**Exercise goal**:
Word for word, return the lines from the start of the entries below through the line that has "theorem bge (rr".

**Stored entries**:
============================================================
theorem aba : Statement .aba := fun _ => by decide
theorem abx : Statement .abx := fun _ => by decide
theorem aby : Statement .aby := fun _ => by decide
theorem adca (o : Src8) : Statement (.adca o) := fun _ =>
  encodeSrc8_length _ _ _ _ _ o (by decide) (by decide) (by decide) (by decide) (by decide)
theorem adcb (o : Src8) : Statement (.adcb o) := fun _ =>
  encodeSrc8_length _ _ _ _ _ o (by decide) (by decide) (by decide) (by decide) (by decide)
theorem adda (o : Src8) : Statement (.adda o) := fun _ =>
  encodeSrc8_length _ _ _ _ _ o (by decide) (by decide) (by decide) (by decide) (by decide)
theorem addb (o : Src8) : Statement (.addb o) := fun _ =>
  encodeSrc8_length _ _ _ _ _ o (by decide) (by decide) (by decide) (by decide) (by decide)
theorem addd (o : Src16) : Statement (.addd o) := fun _ =>
  encodeSrc16_length _ _ _ _ _ o (by decide) (by decide) (by decide) (by decide) (by decide)
theorem anda (o : Src8) : Statement (.anda o) := fun _ =>
  encodeSrc8_length _ _ _ _ _ o (by decide) (by decide) (by decide) (by decide) (by decide)
theorem andb (o : Src8) : Statement (.andb o) := fun _ =>
  encodeSrc8_length _ _ _ _ _ o (by decide) (by decide) (by decide) (by decide) (by decide)
theorem asl (m : Mem) : Statement (.asl m) := fun _ =>
  (encodeMem_length _ _ _ _ m (by decide) (by decide) (by decide) (by decide)).imp_right fun h => Nat.le_succ_of_le h
theorem asla : Statement .asla := fun _ => by decide
theorem aslb : Statement .aslb := fun _ => by decide
theorem asld : Statement .asld := fun _ => by decide
theorem asr (m : Mem) : Statement (.asr m) := fun _ =>
  (encodeMem_length _ _ _ _ m (by decide) (by decide) (by decide) (by decide)).imp_right fun h => Nat.le_succ_of_le h
theorem asra : Statement .asra := fun _ => by decide
theorem asrb : Statement .asrb := fun _ => by decide
theorem bcc (rr : Byte) : Statement (.bcc rr) := fun _ => rel_length _ rr
theorem bclr (m : Mem) (mm : Byte) : Statement (.bclr m mm) := fun h =>
  bits_length _ [mm] (encodeMem_length_noExt _ _ _ _ m h (by decide) (by decide) (by decide)) (Nat.le_succ 1)
theorem bcs (rr : Byte) : Statement (.bcs rr) := fun _ => rel_length _ rr
theorem beq (rr : Byte) : Statement (.beq rr) := fun _ => rel_length _ rr
theorem bge (rr : Byte) : Statement (.bge rr) := fun _ => rel_length _ rr
theorem bgt (rr : Byte) : Statement (.bgt rr) := fun _ => rel_length _ rr
theorem bhi (rr : Byte) : Statement (.bhi rr) := fun _ => rel_length _ rr
theorem bhs (rr : Byte) : Statement (.bhs rr) := fun _ => rel_length _ rr
theorem bita (o : Src8) : Statement (.bita o) := fun _ =>
  encodeSrc8_length _ _ _ _ _ o (by decide) (by decide) (by decide) (by decide) (by decide)
theorem bitb (o : Src8) : Statement (.bitb o) := fun _ =>
  encodeSrc8_length _ _ _ _ _ o (by decide) (by decide) (by decide) (by decide) (by decide)
theorem ble (rr : Byte) : Statement (.ble rr) := fun _ => rel_length _ rr
theorem blo (rr : Byte) : Statement (.blo rr) := fun _ => rel_length _ rr
theorem bls (rr : Byte) : Statement (.bls rr) := fun _ => rel_length _ rr
theorem blt (rr : Byte) : Statement (.blt rr) := fun _ => rel_length _ rr
theorem bmi (rr : Byte) : Statement (.bmi rr) := fun _ => rel_length _ rr
theorem bne (rr : Byte) : Statement (.bne rr) := fun _ => rel_length _ rr
theorem bpl (rr : Byte) : Statement (.bpl rr) := fun _ => rel_length _ rr
theorem bra (rr : Byte) : Statement (.bra rr) := fun _ => rel_length _ rr
theorem brclr (m : Mem) (mm rr : Byte) : Statement (.brclr m mm rr) := fun h =>
  bits_length _ [mm, rr] (encodeMem_length_noExt _ _ _ _ m h (by decide) (by decide) (by decide)) (Nat.le_refl 2)
theorem brn (rr : Byte) : Statement (.brn rr) := fun _ => rel_length _ rr
theorem brset (m : Mem) (mm rr : Byte) : Statement (.brset m mm rr) := fun h =>
  bits_length _ [mm, rr] (encodeMem_length_noExt _ _ _ _ m h (by decide) (by decide) (by decide)) (Nat.le_refl 2)
theorem bset (m : Mem) (mm : Byte) : Statement (.bset m mm) := fun h =>
  bits_length _ [mm] (encodeMem_length_noExt _ _ _ _ m h (by decide) (by decide) (by decide)) (Nat.le_succ 1)
theorem bsr (rr : Byte) : Statement (.bsr rr) := fun _ => rel_length _ rr
theorem bvc (rr : Byte) : Statement (.bvc rr) := fun _ => rel_length _ rr
theorem bvs (rr : Byte) : Statement (.bvs rr) := fun _ => rel_length _ rr
theorem cba : Statement .cba := fun _ => by decide
theorem clc : Statement .clc := fun _ => by decide
theorem cli : Statement .cli := fun _ => by decide
theorem clr (m : Mem) : Statement (.clr m) := fun _ =>
  (encodeMem_length _ _ _ _ m (by decide) (by decide) (by decide) (by decide)).imp_right fun h => Nat.le_succ_of_le h
theorem clra : Statement .clra := fun _ => by decide
theorem clrb : Statement .clrb := fun _ => by decide
theorem clv : Statement .clv := fun _ => by decide
theorem cmpa (o : Src8) : Statement (.cmpa o) := fun _ =>
  encodeSrc8_length _ _ _ _ _ o (by decide) (by decide) (by decide) (by decide) (by decide)
theorem cmpb (o : Src8) : Statement (.cmpb o) := fun _ =>
  encodeSrc8_length _ _ _ _ _ o (by decide) (by decide) (by decide) (by decide) (by decide)
theorem com (m : Mem) : Statement (.com m) := fun _ =>
  (encodeMem_length _ _ _ _ m (by decide) (by decide) (by decide) (by decide)).imp_right fun h => Nat.le_succ_of_le h
theorem coma : Statement .coma := fun _ => by decide
theorem comb : Statement .comb := fun _ => by decide
theorem cpd (o : Src16) : Statement (.cpd o) := fun _ =>
  encodeSrc16_length _ _ _ _ _ o (by decide) (by decide) (by decide) (by decide) (by decide)
theorem cpx (o : Src16) : Statement (.cpx o) := fun _ =>
  encodeSrc16_length _ _ _ _ _ o (by decide) (by decide) (by decide) (by decide) (by decide)
theorem cpy (o : Src16) : Statement (.cpy o) := fun _ =>
  encodeSrc16_length _ _ _ _ _ o (by decide) (by decide) (by decide) (by decide) (by decide)
theorem daa : Statement .daa := fun _ => by decide
theorem dec (m : Mem) : Statement (.dec m) := fun _ =>
  (encodeMem_length _ _ _ _ m (by decide) (by decide) (by decide) (by decide)).imp_right fun h => Nat.le_succ_of_le h
theorem deca : Statement .deca := fun _ => by decide
theorem decb : Statement .decb := fun _ => by decide
theorem des : Statement .des := fun _ => by decide
theorem dex : Statement .dex := fun _ => by decide
theorem dey : Statement .dey := fun _ => by decide
theorem eora (o : Src8) : Statement (.eora o) := fun _ =>
  encodeSrc8_length _ _ _ _ _ o (by decide) (by decide) (by decide) (by decide) (by decide)
theorem eorb (o : Src8) : Statement (.eorb o) := fun _ =>
  encodeSrc8_length _ _ _ _ _ o (by decide) (by decide) (by decide) (by decide) (by decide)
theorem fdiv : Statement .fdiv := fun _ => by decide
theorem idiv : Statement .idiv := fun _ => by decide
theorem inc (m : Mem) : Statement (.inc m) := fun _ =>
  (encodeMem_length _ _ _ _ m (by decide) (by decide) (by decide) (by decide)).imp_right fun h => Nat.le_succ_of_le h
theorem inca : Statement .inca := fun _ => by decide
theorem incb : Statement .incb := fun _ => by decide
theorem ins : Statement .ins := fun _ => by decide
theorem inx : Statement .inx := fun _ => by decide
theorem iny : Statement .iny := fun _ => by decide
theorem jmp (m : Mem) : Statement (.jmp m) := fun _ =>
  (encodeMem_length _ _ _ _ m (by decide) (by decide) (by decide) (by decide)).imp_right fun h => Nat.le_succ_of_le h
theorem jsr (m : Mem) : Statement (.jsr m) := fun _ =>
  (encodeMem_length _ _ _ _ m (by decide) (by decide) (by decide) (by decide)).imp_right fun h => Nat.le_succ_of_le h
theorem ldaa (o : Src8) : Statement (.ldaa o) := fun _ =>
  encodeSrc8_length _ _ _ _ _ o (by decide) (by decide) (by decide) (by decide) (by decide)
theorem ldab (o : Src8) : Statement (.ldab o) := fun _ =>
  encodeSrc8_length _ _ _ _ _ o (by decide) (by decide) (by decide) (by decide) (by decide)
theorem ldd (o : Src16) : Statement (.ldd o) := fun _ =>
  encodeSrc16_length _ _ _ _ _ o (by decide) (by decide) (by decide) (by decide) (by decide)
theorem lds (o : Src16) : Statement (.lds o) := fun _ =>
  encodeSrc16_length _ _ _ _ _ o (by decide) (by decide) (by decide) (by decide) (by decide)
theorem ldx (o : Src16) : Statement (.ldx o) := fun _ =>
  encodeSrc16_length _ _ _ _ _ o (by decide) (by decide) (by decide) (by decide) (by decide)
theorem ldy (o : Src16) : Statement (.ldy o) := fun _ =>
  encodeSrc16_length _ _ _ _ _ o (by decide) (by decide) (by decide) (by decide) (by decide)
theorem lsl (m : Mem) : Statement (.lsl m) := fun _ =>
  (encodeMem_length _ _ _ _ m (by decide) (by decide) (by decide) (by decide)).imp_right fun h => Nat.le_succ_of_le h
theorem lsla : Statement .lsla := fun _ => by decide
theorem lslb : Statement .lslb := fun _ => by decide
theorem lsld : Statement .lsld := fun _ => by decide
theorem lsr (m : Mem) : Statement (.lsr m) := fun _ =>
  (encodeMem_length _ _ _ _ m (by decide) (by decide) (by decide) (by decide)).imp_right fun h => Nat.le_succ_of_le h
theorem lsra : Statement .lsra := fun _ => by decide
theorem lsrb : Statement .lsrb := fun _ => by decide
theorem lsrd : Statement .lsrd := fun _ => by decide
theorem mul : Statement .mul := fun _ => by decide
theorem neg (m : Mem) : Statement (.neg m) := fun _ =>
  (encodeMem_length _ _ _ _ m (by decide) (by decide) (by decide) (by decide)).imp_right fun h => Nat.le_succ_of_le h
theorem nega : Statement .nega := fun _ => by decide
theorem negb : Statement .negb := fun _ => by decide
theorem nop : Statement .nop := fun _ => by decide
theorem oraa (o : Src8) : Statement (.oraa o) := fun _ =>
  encodeSrc8_length _ _ _ _ _ o (by decide) (by decide) (by decide) (by decide) (by decide)
theorem orab (o : Src8) : Statement (.orab o) := fun _ =>
  encodeSrc8_length _ _ _ _ _ o (by decide) (by decide) (by decide) (by decide) (by decide)
theorem psha : Statement .psha := fun _ => by decide
theorem pshb : Statement .pshb := fun _ => by decide
theorem pshx : Statement .pshx := fun _ => by decide
theorem pshy : Statement .pshy := fun _ => by decide
theorem pula : Statement .pula := fun _ => by decide
theorem pulb : Statement .pulb := fun _ => by decide
theorem pulx : Statement .pulx := fun _ => by decide
theorem puly : Statement .puly := fun _ => by decide
theorem rol (m : Mem) : Statement (.rol m) := fun _ =>
  (encodeMem_length _ _ _ _ m (by decide) (by decide) (by decide) (by decide)).imp_right fun h => Nat.le_succ_of_le h
theorem rola : Statement .rola := fun _ => by decide
theorem rolb : Statement .rolb := fun _ => by decide
theorem ror (m : Mem) : Statement (.ror m) := fun _ =>
  (encodeMem_length _ _ _ _ m (by decide) (by decide) (by decide) (by decide)).imp_right fun h => Nat.le_succ_of_le h
theorem rora : Statement .rora := fun _ => by decide
theorem rorb : Statement .rorb := fun _ => by decide
theorem rti : Statement .rti := fun _ => by decide
theorem rts : Statement .rts := fun _ => by decide
theorem sba : Statement .sba := fun _ => by decide
theorem sbca (o : Src8) : Statement (.sbca o) := fun _ =>
  encodeSrc8_length _ _ _ _ _ o (by decide) (by decide) (by decide) (by decide) (by decide)
theorem sbcb (o : Src8) : Statement (.sbcb o) := fun _ =>
  encodeSrc8_length _ _ _ _ _ o (by decide) (by decide) (by decide) (by decide) (by decide)
theorem sec : Statement .sec := fun _ => by decide
theorem sei : Statement .sei := fun _ => by decide
theorem sev : Statement .sev := fun _ => by decide
theorem staa (m : Mem) : Statement (.staa m) := fun _ =>
  (encodeMem_length _ _ _ _ m (by decide) (by decide) (by decide) (by decide)).imp_right fun h => Nat.le_succ_of_le h
theorem stab (m : Mem) : Statement (.stab m) := fun _ =>
  (encodeMem_length _ _ _ _ m (by decide) (by decide) (by decide) (by decide)).imp_right fun h => Nat.le_succ_of_le h
theorem std (m : Mem) : Statement (.std m) := fun _ =>
  (encodeMem_length _ _ _ _ m (by decide) (by decide) (by decide) (by decide)).imp_right fun h => Nat.le_succ_of_le h
theorem stop : Statement .stop := fun _ => by decide
theorem sts (m : Mem) : Statement (.sts m) := fun _ =>
  (encodeMem_length _ _ _ _ m (by decide) (by decide) (by decide) (by decide)).imp_right fun h => Nat.le_succ_of_le h
theorem stx (m : Mem) : Statement (.stx m) := fun _ =>
  (encodeMem_length _ _ _ _ m (by decide) (by decide) (by decide) (by decide)).imp_right fun h => Nat.le_succ_of_le h
theorem sty (m : Mem) : Statement (.sty m) := fun _ =>
  (encodeMem_length _ _ _ _ m (by decide) (by decide) (by decide) (by decide)).imp_right fun h => Nat.le_succ_of_le h
theorem suba (o : Src8) : Statement (.suba o) := fun _ =>
  encodeSrc8_length _ _ _ _ _ o (by decide) (by decide) (by decide) (by decide) (by decide)
theorem subb (o : Src8) : Statement (.subb o) := fun _ =>
  encodeSrc8_length _ _ _ _ _ o (by decide) (by decide) (by decide) (by decide) (by decide)
theorem subd (o : Src16) : Statement (.subd o) := fun _ =>
  encodeSrc16_length _ _ _ _ _ o (by decide) (by decide) (by decide) (by decide) (by decide)
theorem swi : Statement .swi := fun _ => by decide
theorem tab : Statement .tab := fun _ => by decide
theorem tap : Statement .tap := fun _ => by decide
theorem tba : Statement .tba := fun _ => by decide
theorem test : Statement .test := fun _ => by decide
theorem tpa : Statement .tpa := fun _ => by decide
theorem tst (m : Mem) : Statement (.tst m) := fun _ =>
  (encodeMem_length _ _ _ _ m (by decide) (by decide) (by decide) (by decide)).imp_right fun h => Nat.le_succ_of_le h
theorem tsta : Statement .tsta := fun _ => by decide
theorem tstb : Statement .tstb := fun _ => by decide
theorem tsx : Statement .tsx := fun _ => by decide
theorem tsy : Statement .tsy := fun _ => by decide
theorem txs : Statement .txs := fun _ => by decide
theorem tys : Statement .tys := fun _ => by decide
theorem wai : Statement .wai := fun _ => by decide
theorem xgdx : Statement .xgdx := fun _ => by decide
theorem xgdy : Statement .xgdy := fun _ => by decide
============================================================
**Response to the exercise**:
theorem aba : Statement .aba := fun _ => by decide
theorem abx : Statement .abx := fun _ => by decide
theorem aby : Statement .aby := fun _ => by decide
theorem adca (o : Src8) : Statement (.adca o) := fun _ =>
  encodeSrc8_length _ _ _ _ _ o (by decide) (by decide) (by decide) (by decide) (by decide)
theorem adcb (o : Src8) : Statement (.adcb o) := fun _ =>
  encodeSrc8_length _ _ _ _ _ o (by decide) (by decide) (by decide) (by decide) (by decide)
theorem adda (o : Src8) : Statement (.adda o) := fun _ =>
  encodeSrc8_length _ _ _ _ _ o (by decide) (by decide) (by decide) (by decide) (by decide)
theorem addb (o : Src8) : Statement (.addb o) := fun _ =>
  encodeSrc8_length _ _ _ _ _ o (by decide) (by decide) (by decide) (by decide) (by decide)
theorem addd (o : Src16) : Statement (.addd o) := fun _ =>
  encodeSrc16_length _ _ _ _ _ o (by decide) (by decide) (by decide) (by decide) (by decide)
theorem anda (o : Src8) : Statement (.anda o) := fun _ =>
  encodeSrc8_length _ _ _ _ _ o (by decide) (by decide) (by decide) (by decide) (by decide)
theorem andb (o : Src8) : Statement (.andb o) := fun _ =>
  encodeSrc8_length _ _ _ _ _ o (by decide) (by decide) (by decide) (by decide) (by decide)
theorem asl (m : Mem) : Statement (.asl m) := fun _ =>
  (encodeMem_length _ _ _ _ m (by decide) (by decide) (by decide) (by decide)).imp_right fun h => Nat.le_succ_of_le h
theorem asla : Statement .asla := fun _ => by decide
theorem aslb : Statement .aslb := fun _ => by decide
theorem asld : Statement .asld := fun _ => by decide
theorem asr (m : Mem) : Statement (.asr m) := fun _ =>
  (encodeMem_length _ _ _ _ m (by decide) (by decide) (by decide) (by decide)).imp_right fun h => Nat.le_succ_of_le h
theorem asra : Statement .asra := fun _ => by decide
theorem asrb : Statement .asrb := fun _ => by decide
theorem bcc (rr : Byte) : Statement (.bcc rr) := fun _ => rel_length _ rr
theorem bclr (m : Mem) (mm : Byte) : Statement (.bclr m mm) := fun h =>
  bits_length _ [mm] (encodeMem_length_noExt _ _ _ _ m h (by decide) (by decide) (by decide)) (Nat.le_succ 1)
theorem bcs (rr : Byte) : Statement (.bcs rr) := fun _ => rel_length _ rr
theorem beq (rr : Byte) : Statement (.beq rr) := fun _ => rel_length _ rr
theorem bge (rr : Byte) : Statement (.bge rr) := fun _ => rel_length _ rr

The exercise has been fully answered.